EXERCISE PROMPT: Each line below that holds the word "handGain" counts once; state the total number of such lines and nothing else.
MATERIAL FOR THIS EXERCISE section start
/-- The loop runs on a frame that is neither a boost frame nor one of a loss of sensor, in RUNNING and AUTO; within
the dead band it keeps its plan; else it corrects the measured product by the damping, truncated toward zero, brings
it within its bounds, and shares it out by the first case of R99's table. The plan stays within the bounds in force
and replaces the one before, and the gain is handed by R101's table. -/
def Obligations.AllocationByCases : Prop :=
  ∀ (e : Exposure) (lCap p : Nat), 0 < e.tPref → 0 < e.tMax →
    let lo := min e.lMin lCap
    let up := fun a b : Nat => if a % b = 0 then a / b else a / b + 1
    let la := up p e.tPref
    let tb := up p lCap
    (lCap = 0 → allocate e lCap p = ⟨0, e.tMax, e.gMax⟩)
    ∧ (0 < lCap → lo ≤ la → la ≤ lCap → allocate e lCap p = ⟨la, e.tPref, 256⟩)
    ∧ (0 < lCap → la < lo → allocate e lCap p = ⟨lo, max e.tMin (p / lo), 256⟩)
    ∧ (0 < lCap → lCap < la → tb ≤ e.tMax → allocate e lCap p = ⟨lCap, tb, 256⟩)
    ∧ (0 < lCap → lCap < la → e.tMax < tb →
        allocate e lCap p = ⟨lCap, e.tMax, min e.gMax (up (p * 256) (lCap * e.tMax))⟩)
    ∧ (∀ r : Report, 0 < e.tMin → e.tMin ≤ e.tPref → e.tPref ≤ e.tMax → 256 ≤ e.gMax →
        let plan := loopPlan e lCap r
        plan.level ≤ lCap ∧ e.tMin ≤ plan.t ∧ plan.t ≤ e.tMax ∧ 256 ≤ plan.gain ∧ plan.gain ≤ e.gMax)
    ∧ (∀ r : Report,
        let mean : Nat := max 1 r.mean
        let meas : Int := r.level * r.t * r.gain / 256
        let aim : Int := meas * e.target / mean
        let low : Int := if lo = 0 then e.tMin else lo * e.tMin
        let high : Int := lCap * e.tMax * e.gMax / 256
        (0 < lCap → loopPlan e lCap r
          = allocate e lCap (min high (max low (meas + Int.tdiv ((aim - meas) * e.damping) 16))).toNat)
        ∧ (lCap = 0 → loopPlan e lCap r = ⟨0, e.tMax, e.gMax⟩))
    ∧ (∀ (r : Report) (s : State), s.exposure = e →
        let taken := { s with exposure := { e with last := some r } }
        let runs := s.part = .running ∧ e.mode = .auto ∧ r.boost = false ∧ r.los = false
        let dead := |((max 1 r.mean : Nat) : Int) - e.target| ≤ e.tolerance
        let cap := min (min s.lamp.ceiling s.lamp.cap) e.lMax
        let plan := loopPlan e cap r
        let next := { taken.exposure with planL := plan.level, planT := plan.t, planG := plan.gain, lCap := cap }
        (¬ runs → exposureReport r s = taken)
        ∧ (runs → dead → exposureReport r s = if e.retry then handGain taken else taken)
        ∧ (runs → ¬ dead → ∃ t, t = handGain { taken with exposure := next }
            ∧ exposureReport r s = { t with exposure := { t.exposure with retry := false } }))
    ∧ (∀ s : State, s.exposure = e →
        let g := e.planG
        (s.part ≠ .running → handGain s = s)
        ∧ (s.part = .running →
          (e.gws = .idle → e.retry = false → g = e.gainInEffect → handGain s = s)
          ∧ (e.gws = .idle → (e.retry = true ∨ g ≠ e.gainInEffect) → handGain s = { s with
              exposure := { e with gws := .queued, handedGain := some g }
              bus := { s.bus with pendingGain := some g } })
          ∧ (e.gws ≠ .idle → e.handedGain = some g → handGain s = s)
          ∧ (e.gws = .queued → e.handedGain ≠ some g → g = e.gainInEffect → handGain s = { s with
              exposure := { e with gws := .idle, handedGain := none }, bus := { s.bus with pendingGain := none } })
          ∧ (e.gws = .queued → e.handedGain ≠ some g → g ≠ e.gainInEffect → handGain s = { s with
              exposure := { e with handedGain := some g }, bus := { s.bus with pendingGain := some g } })
          ∧ (e.gws = .writing → e.handedGain ≠ some g → handGain s = { s with
              exposure := { e with handedGain := some g, behind := true }
              bus := { s.bus with pendingGain := some g } })))

/-! ### Chainage and the tether link -/

/-- The candidate of a REEL: the signed 32-bit count difference times the scale, in Q16, rounded to the nearest mm
with a half away from zero, added or subtracted by the direction, and brought into range. -/
def Obligations.CandidateRoundsHalfAway : Prop :=
  ∀ (c : Chainage) (count : Word),
    let q : Int := (count - c.originCount).toInt * c.scale
    ∃ mm : Int, rawCandidate c count = c.baseX + (if c.forward then mm else -mm)
      ∧ 2 * |65536 * mm - q| ≤ 65536
      ∧ (2 * |65536 * mm - q| = 65536 → |q| < 65536 * |mm|)
      ∧ intoRange (rawCandidate c count) = min 9999994 (max (-999994) (rawCandidate c count))

/-- A message framed on the line is received whole by a hunting receiver, and with a CRC that differs it is dropped.
The CRC starts at 0xFFFF and takes each bit, the highest of a byte first, by the polynomial 0x1021. -/
def Obligations.FramedMessageReceived : Prop :=
  (crcOf [] = 0xFFFF ∧ crcOf [0x31, 0x32, 0x33, 0x34, 0x35, 0x36, 0x37, 0x38, 0x39] = 0x29B1
    ∧ ∀ (bytes : List Byte) (b : Byte), crcOf (bytes ++ [b]) = (List.range 8).foldl (fun (r : BitVec 16) i =>
        if r.getLsbD 15 ≠ b.getLsbD (7 - i) then (r <<< 1) ^^^ 0x1021 else r <<< 1) (crcOf bytes))
  ∧ ∀ (rx : Rx) (address kind : Byte) (payload : List Byte), rx.state = .hunt → payload.length ≤ 32 →
    rxBytes rx (wireBytes address kind payload) = ({}, [⟨address, kind, payload⟩])
    ∧ ∀ hi lo : Byte, hi ++ lo ≠ crcOf (address :: kind :: byte payload.length :: payload) →
        rxBytes rx (0xC5 :: address :: kind :: byte payload.length :: payload ++ [hi, lo]) = ({}, [])

/-- The filter discards by the first case of R130's table, and accepts every other good message. -/
def Obligations.FilterByTable : Prop :=
  ∀ (cfg : Cfg) (msg : LinkMsg),
    let k := msg.kind.toNat
    let n := msg.payload.length
    let defined := (1 ≤ k ∧ k ≤ 4) ∨ (0x20 ≤ k ∧ k ≤ 0x7F) ∨ k = 0xF0 ∨ k = 0xF1
    filterAccepts cfg msg = true ↔
      k ≠ 0 ∧ (msg.address = 0xFF ∨ (msg.address ^^^ cfg.unitMatch) &&& cfg.unitMask = 0)
      ∧ (cfg.management = true ∨ k < 0xF0) ∧ defined ∧ (k = 1 → n = 5) ∧ (k = 2 → n = 2)
      ∧ (k = 3 → 1 ≤ n ∧ n ≤ 32) ∧ (k = 4 ∨ k = 0xF0 ∨ k = 0xF1 → n = 0) ∧ (0x20 ≤ k ∧ k ≤ 0x7F → n ≤ 32)

/-- A REEL with the fault flag clear in run state RUNNING with the origin valid: accepted within the step limit, or as
a resync on the third rejection in a row, which CHAINAGE_RESYNC names; else rejected and only counted. At an accepted
candidate the marks crossed in the travel direction are reported and the next is armed beyond them, and the stop
target fires once; either may order a still. In FAULTED the same is done, but for events, the mark flash and the still
orders. Model's choice: a message is carried as the bytes of the line, run through the receiver (log entry 29).
CHAINAGE_RESYNC names the third rejection (log entry 3). -/
def Obligations.ReelAcceptedOrRejected : Prop :=
  ∀ (m : Nat) (address : Byte) (payload bytes : List Byte) (s : State), Arrives address 1 payload bytes s →
    (Working s ∧ RegionsOk s ∨ s.part = .faulted) →
    bitAt payload 4 0 = false → s.chainage.run = .running → s.chainage.originValid = true →
    let count := payload.take 4 |>.foldl (fun n b => 256 * n + b.toNat) 0
    let raw := rawCandidate s.chainage (BitVec.ofNat 32 count)
    let x := intoRange raw
    let near := (x - s.chainage.x).natAbs ≤ s.chainage.stepLimit
    let c := s.chainage
    let word : Word := BitVec.ofNat 32 count
    let up := if s.link.state = .up then [] else [Act.event (Event.linkUp s.link.state 1)]
    let way : Int := if c.travel = .increasing then 1 else -1
    let passed := fun y : Int => decide (0 ≤ way * (x - y))
    let crossed := c.nextMark.filter passed
    let number := fun y : Int => (Int.fdiv (way * (x - y)) c.markInterval + 1).toNat
    let fires := if c.fired then none else c.stopTarget.filter passed
    let marked := if crossed.isSome && c.autoMark then orderedStill .mark s else s.still
    let marks := match crossed with
      | none => []
      | some y => .event (Event.mark (y + way * (number y - 1 : Nat) * c.markInterval) (number y) x)
          :: if c.autoMark then orderWrites .mark s else []
    let stops := match fires with
      | none => []
      | some y => .event (Event.stopReached y x)
          :: if c.autoStop then orderWrites .stop { s with still := marked } else []
    ∃ t, exec (.reel m bytes) s = .next t ∧ t.link = heardLink m s
      ∧ (near ∨ 2 ≤ c.rejects →
          t.chainage = { c with
            x := x, lastCount := word, countReceived := true, saturated := decide (x ≠ raw), rejects := 0, held := false
            nextMark := match crossed with
              | none => c.nextMark
              | some y => some (y + way * number y * c.markInterval)
            fired := c.fired || fires.isSome
            reasons := { c.reasons with stopTarget := c.reasons.stopTarget || fires.isSome } }
          ∧ t.still = (if fires.isSome && c.autoStop then orderedStill .stop { s with still := marked } else marked)
          ∧ t.overlay = { s.overlay with flash :=
              if crossed.isSome && decide (s.part ≠ .faulted) then s.overlay.flashLen else s.overlay.flash }
          ∧ Writes ((if near then [] else [.event (Event.chainageResync c.x x word)])
              ++ (if c.held then [.event (Event.chainageResumed x word)] else []) ++ marks ++ stops)
              { up.foldl act s with chainage := { c with x := x } } t)
      ∧ (¬ near → c.rejects < 2 → Writes up s t ∧ t.still = s.still ∧ t.overlay = s.overlay)
      ∧ (near ∨ 2 ≤ s.chainage.rejects →
          t.chainage.x = x ∧ t.chainage.lastCount = BitVec.ofNat 32 count ∧ t.chainage.saturated = decide (x ≠ raw)
          ∧ t.chainage.rejects = 0 ∧ t.chainage.held = false ∧ t.chainage.countReceived = true
          ∧ (s.chainage.held = true → Working s → Reported 4 t)
          ∧ (∀ next, s.chainage.nextMark = some next → s.chainage.travel = .increasing → x < next →
              t.chainage.nextMark = some next)
          ∧ (∀ next, s.chainage.nextMark = some next → s.chainage.travel = .increasing → next ≤ x →
              0 < s.chainage.markInterval → (Working s → Reported 0 t ∧ t.overlay.flash = s.overlay.flashLen)
              ∧ ∃ k : Nat, t.chainage.nextMark = some (next + k * s.chainage.markInterval)
                  ∧ x < next + k * s.chainage.markInterval ∧ next + k * s.chainage.markInterval - s.chainage.markInterval ≤ x)
          ∧ (∀ next, s.chainage.nextMark = some next → s.chainage.travel = .decreasing → x ≤ next →
              0 < s.chainage.markInterval → (Working s → Reported 0 t)
              ∧ ∃ k : Nat, t.chainage.nextMark = some (next - k * s.chainage.markInterval)
                  ∧ next - k * s.chainage.markInterval < x ∧ x ≤ next - k * s.chainage.markInterval + s.chainage.markInterval)
          ∧ t.chainage = { s.chainage with
              x := x, lastCount := t.chainage.lastCount, countReceived := true, saturated := t.chainage.saturated
              rejects := 0, held := false, nextMark := t.chainage.nextMark, fired := t.chainage.fired
              reasons := { s.chainage.reasons with stopTarget := t.chainage.reasons.stopTarget } })
      ∧ (¬ near → 2 ≤ s.chainage.rejects →
          (Working s → Reported 2 t) ∧ exec (.chainageResync m bytes) s = .next t)
      ∧ (¬ near → s.chainage.rejects < 2 →
          t.chainage = { s.chainage with rejects := s.chainage.rejects + 1 })
      ∧ SameOutside [eventList s] s t ∧ SameListButEvent s t
      ∧ t = { s with
              now := max s.now m, mem := t.mem, attention := t.attention, list := t.list, chainage := t.chainage
              link := t.link, still := t.still
              overlay := { s.overlay with flash := t.overlay.flash } }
MATERIAL FOR THIS EXERCISE section end
TASK SOLUTION: 9